Notably this tool will be built in such a way that it can both be run on a host machine (relying on the scrutiny stack) and against a target machine. This approach will allow the tool to be used to inspect user builds of Fuchsia, which to date have been complicated to audit due to the limitations around ffx tooling on such builds.

This should be a powerful addition to the auditing arsenal available to anyone who wishes to gain an understanding of the system. Any questions around what things a component could possibly access or make available to its neighbors will become easy to answer, including the scope of things that may be in routed dictionaries.

Privacy considerations

This change has no impact on user data, and thus no impact on privacy.

Testing

Services today have ample test coverage of both unit and integration tests within the component framework. These tests will be duplicated and modified to cover capability aggregation with dictionaries in tandem with the development of these dictionary aggregation features.

Documentation

Documentation available on fuchsia.dev will be updated to reflect the new dictionary features, best practices around using them, and the deprecation of service capabilities. Example usage of the new dictionary features will be added to //examples/components.
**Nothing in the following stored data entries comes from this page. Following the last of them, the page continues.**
theorem Slot.deliver_eq (v : Slot) (now : Nat) (d : BitVec 5) (x : Word) : v.deliver now (d, x, false) = { v with
    lo := (v.deliver now (d, x, false)).lo, hi := (v.deliver now (d, x, false)).hi,
    preds := if d.toNat = 17 then x.extractLsb' 1 11 else v.preds, fl := if d.toNat = 18 then x else v.fl,
    k := if 24 ≤ d.toNat then v.k.set (d.toNat - 24) x else v.k,
    ready := if d.toNat < 8 ∨ discards d = true then v.ready else (v.deliver now (d, x, false)).ready } := by
  have banks : ∃ lo hi, v.deliver now (d, x, false) = { v.writeCode now d x false 0 with lo := lo, hi := hi } := by
    unfold Slot.deliver
    split
    · exact ⟨_, _, rfl⟩
    · split
      · exact ⟨_, _, rfl⟩
      · exact ⟨_, _, rfl⟩
  obtain ⟨lo, hi, banks⟩ := banks
  have fields := v.writeCode_eq now d x false 0
  rw [banks]
  generalize v.writeCode now d x false 0 = w at fields
  rw [fields]
  by_cases keeps : d.toNat < 8 ∨ discards d = true
  · simp only [if_pos keeps]
  · simp only [if_neg keeps]

theorem loadValue_wrap (size : Nat) (signed : Bool) (x : XWord) : loadValue size signed x =
    if size = 8 then x.setWidth 48 else if signed then wrap (sx (8 * size) x.toNat) else wrap (x.toNat % 2 ^ (8 * size) : Nat) := by
  have plain : wrap (x.toNat % 2 ^ (8 * size) : Nat) = BitVec.ofNat 48 (x.toNat % 2 ^ (8 * size)) := BitVec.ofInt_natCast 48 _
  rw [loadValue, plain]
  rfl

/-- What an awaited access leaves of its slot as its result reaches it. -/
theorem Slot.taken_eq (v : Slot) (now i : Nat) (d : BitVec 5) (x : Word) : ∃ f : Await × Nat → Await,
    (∀ p, (f p).ea = p.1.ea ∧ (f p).seqs = p.1.seqs ∧ (f p).failed = p.1.failed) ∧
    v.taken now i (some (d, x, false)) = { v.deliver now (d, x, false) with awaits := dropAt (v.awaits.zipIdx.map f) i } := by
  refine ⟨_, fun p => ?_, rfl⟩
  dsimp only
  split
  · exact ⟨rfl, rfl, rfl⟩
  · exact ⟨rfl, rfl, rfl⟩

/-- No oldest access that failed, no cause to take. -/
theorem State.settleAwaits_quiet {s : State} {c j : Nat} (h : ∀ a, (s.slotAt c j).awaits.head? = some a → a.failed = none) : s.settleAwaits c j = s := by
  rw [State.settleAwaits]
  split
  · rfl
  next a r e =>
    rw [h a (by rw [e]; rfl)]

section
variable {s : State} {k c j : Nat} {m : Msg} {before after : List Await} {a : Await} (h : AwaitedReply s k m c j before after a)
include h

/-- The reply to an awaited access is the one its slot waits for. -/
theorem doReply_awaited : s.doReply k = (s.dropMsg k).awaitReply c j before.length a m := by
  obtain ⟨there, stage, client, strand, awaits, seq, other, -, kind, dst⟩ := h
  have live : m.dst ≠ noCore := by unfold noCore; omega
  have present : ((s.slotAt c j).strand.map fun b => b.id) = some (s.slotAt c j).id := by
    obtain ⟨b, hb⟩ := Option.isSome_iff_exists.1 strand
    rw [Slot.id, hb]
    rfl
  have skip : before.zipIdx.find? (fun p => p.1.seqs.contains m.seq) = none := List.find?_eq_none.2 fun p hp => by
    simpa using other p.1 (List.fst_mem_of_mem_zipIdx hp)
  have found : (before ++ a :: after).zipIdx.find? (fun p => p.1.seqs.contains m.seq) = some (a, before.length) := by
    rw [List.zipIdx_append, List.find?_append, skip, List.zipIdx_cons, List.find?_cons]
    simp [seq]
  have slot : (s.dropMsg k).slotAt c j = s.slotAt c j := rfl
  rw [State.doReply, there]
  dsimp only
  rw [if_neg (by rw [stage]; exact Bool.false_ne_true), decide_eq_false live, client]
  simp only [Bool.false_and, Bool.false_eq_true, if_false]
  rw [kind, slot, present, awaits, found]
  simp

/-- The result of a load or an atomic reaches its register, and the access leaves the list of its slot. -/
theorem awaited_written (ok : m.cause = none) {d : BitVec 5} {x : Word} (plain : a.act.got m = a.act) (write : a.act.write m.result = some (d, x, false))
    (direct : ∀ y : State, y.awaitDone c j before.length { a with seqs := [] } m.result = y.finishAwait c j before.length (a.act.write m.result))
    (clean : (s.slotAt c j).poisonIn (banksOf [d]) = none) :
    ∃ t, exec (.reply k) s = .next t ∧ t.mem = s.mem ∧ t.mesh = without s.mesh k ∧
      let v := s.slotAt c j
      let w := t.slotAt c j
      Delivered v w s.now d x false 0 ∧ WindowKept v w [d] [] ∧ w.awaits.map (·.ea) = (before ++ after).map (·.ea) ∧
        w.awaits.map (·.seqs) = (before ++ after).map (·.seqs) ∧
        w = { v with lo := w.lo, hi := w.hi, ready := w.ready, preds := w.preds, fl := w.fl, k := w.k, awaits := w.awaits } := by
  let b : Await := { a with seqs := [] }
  let v := s.slotAt c j
  let held : Slot := { v with awaits := before ++ b :: after }
  let y := (s.dropMsg k).putSlot c j held
  have last : a.seqs.filter (· != m.seq) = [] := by simp [h.seq]
  have landed : (s.dropMsg k).awaitReply c j before.length a m = y.finishAwait c j before.length (some (d, x, false)) := by
    have put : (before ++ a :: after).set before.length b = before ++ b :: after := by simp
    have slot : (s.dropMsg k).slotAt c j = v := rfl
    rw [State.awaitReply, ok, show ((none : Option Cause) == some .illegal) = false from rfl, Bool.and_false, if_neg Bool.false_ne_true]
    dsimp only
    rw [last, plain, State.onSlot, slot, h.awaits, put, ← write, ← direct]
    rfl
  obtain ⟨f, kept, taken⟩ := held.taken_eq s.now before.length d x
  let w : Slot := held.taken s.now before.length (some (d, x, false))
  have list {β : Type} (g : Await → β) (hg : ∀ p, g (f p) = g p.1) : w.awaits.map g = (before ++ after).map g := by
    have awaits : w.awaits = dropAt ((before ++ b :: after).zipIdx.map f) before.length := congrArg Slot.awaits taken
    rw [awaits, map_dropAt, map_marked _ _ _ hg, ← map_dropAt, dropAt_middle]
  have done : y.finishAwait c j before.length (some (d, x, false)) = (s.dropMsg k).putSlot c j w := by
    have slot : y.slotAt c j = held := State.slotAt_putSlot_self ..
    have good : ((some (d, x, false)).bind fun r => (y.slotAt c j).poisonIn (banksOf [r.1])) = none := by
      rw [slot]
      exact clean
    rw [State.finishAwait, good]
    dsimp only
    rw [State.onSlot_putSlot, State.settleAwaits_quiet]
    · rfl
    · intro e he
      rw [State.slotAt_putSlot_self] at he
      have fails : e.failed ∈ (before ++ after).map (·.failed) := by
        rw [← list (·.failed) fun p => (kept p).2.2]
        exact List.mem_map_of_mem (List.mem_of_mem_head? he)
      obtain ⟨e', there, same⟩ := List.mem_map.1 fails
      rw [← same]
      refine h.failed e' ?_
      rcases List.mem_append.1 there with old | young
      · exact List.mem_append_left _ old
      · exact List.mem_append_right _ (List.mem_cons_of_mem _ young)
  have run : exec (.reply k) s = .next ((s.dropMsg k).putSlot c j w) := by
    rw [(exec_reply : _ = execReply k s), execReply, doReply_awaited h, landed, done]
  refine ⟨_, run, rfl, rfl, ?_⟩
  dsimp only
  rw [State.slotAt_putSlot_self]
  have fields := held.deliver_eq s.now d x
  have regs {i : Nat} (hi : i < 8) : w.reg i = if d.toNat = i then Reg.written x none (s.now / 8) else v.reg i := by
    have same : w.reg i = (held.deliver s.now (d, x, false)).reg i := by rw [show w = _ from taken]; rfl
    rw [same, held.reg_deliver s.now d x hi]
    rfl
  have shape : w = { held.deliver s.now (d, x, false) with awaits := w.awaits } := by rw [show w = _ from taken]
  generalize held.deliver s.now (d, x, false) = q at fields shape
  refine ⟨⟨fun h8 => ?_, ?_, ?_, ?_, fun quiet => ?_⟩, fun i hi away => ?_, list (·.ea) fun p => (kept p).1, list (·.seqs) fun p => (kept p).2.1, ?_⟩
  · rw [regs h8, if_pos rfl]
    rfl
  · rw [shape, fields]
  · rw [shape, fields]
  · rw [shape, fields]
  · rw [shape, fields]
    exact if_pos quiet
  · rw [regs hi, if_neg (away d (by simp))]
    simp [Kept, v]
  · rw [shape, fields]
/-- A failing access of an awaited one is recorded, and taken once no older one is awaited (R135, R377). -/
theorem awaited_fails {cause : Cause} (fails : m.cause = some cause) (waits : m.status ≠ 5) (gathers : m.status ≠ 8) :
    s.doReply k = ((s.dropMsg k).putSlot c j { s.slotAt c j with awaits := before ++ { a with failed := some (cause, a.ea) } :: after }).settleAwaits c j := by
  have plain : a.failed = none := h.failed a (by simp)
  have put := map_at before after a fun b => { b with failed := b.failed <|> some (cause, a.ea) }
  rw [plain] at put
  have slot : (s.dropMsg k).slotAt c j = s.slotAt c j := rfl
  rw [doReply_awaited h, State.awaitReply, fails, decide_eq_false waits]
  dsimp only
  rw [Bool.false_and, if_neg Bool.false_ne_true, if_neg gathers, State.failAwait, State.onSlot, slot, h.awaits, put]
  rfl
Drawbacks, alternatives, and unknowns

This design makes an intentional decision to make it abundantly clear when a component is connected directly to another component versus when component manager is hosting a VFS that sits between two components. If a component uses a directory, that will be provided by another component. If a component uses a dictionary, that will be a VFS hosted by component manager.

This clear distinction aims to address something that's been a pain point in some specific scenarios, but it's possible that requiring component authors to always know if they need to use a directory or dictionary will become a new pain point.

If this is identified as overly frustrating for users, we will evolve best practices to recommend using dictionaries exclusively outside of situations where it truly is important for two components to have a direct connection to each other.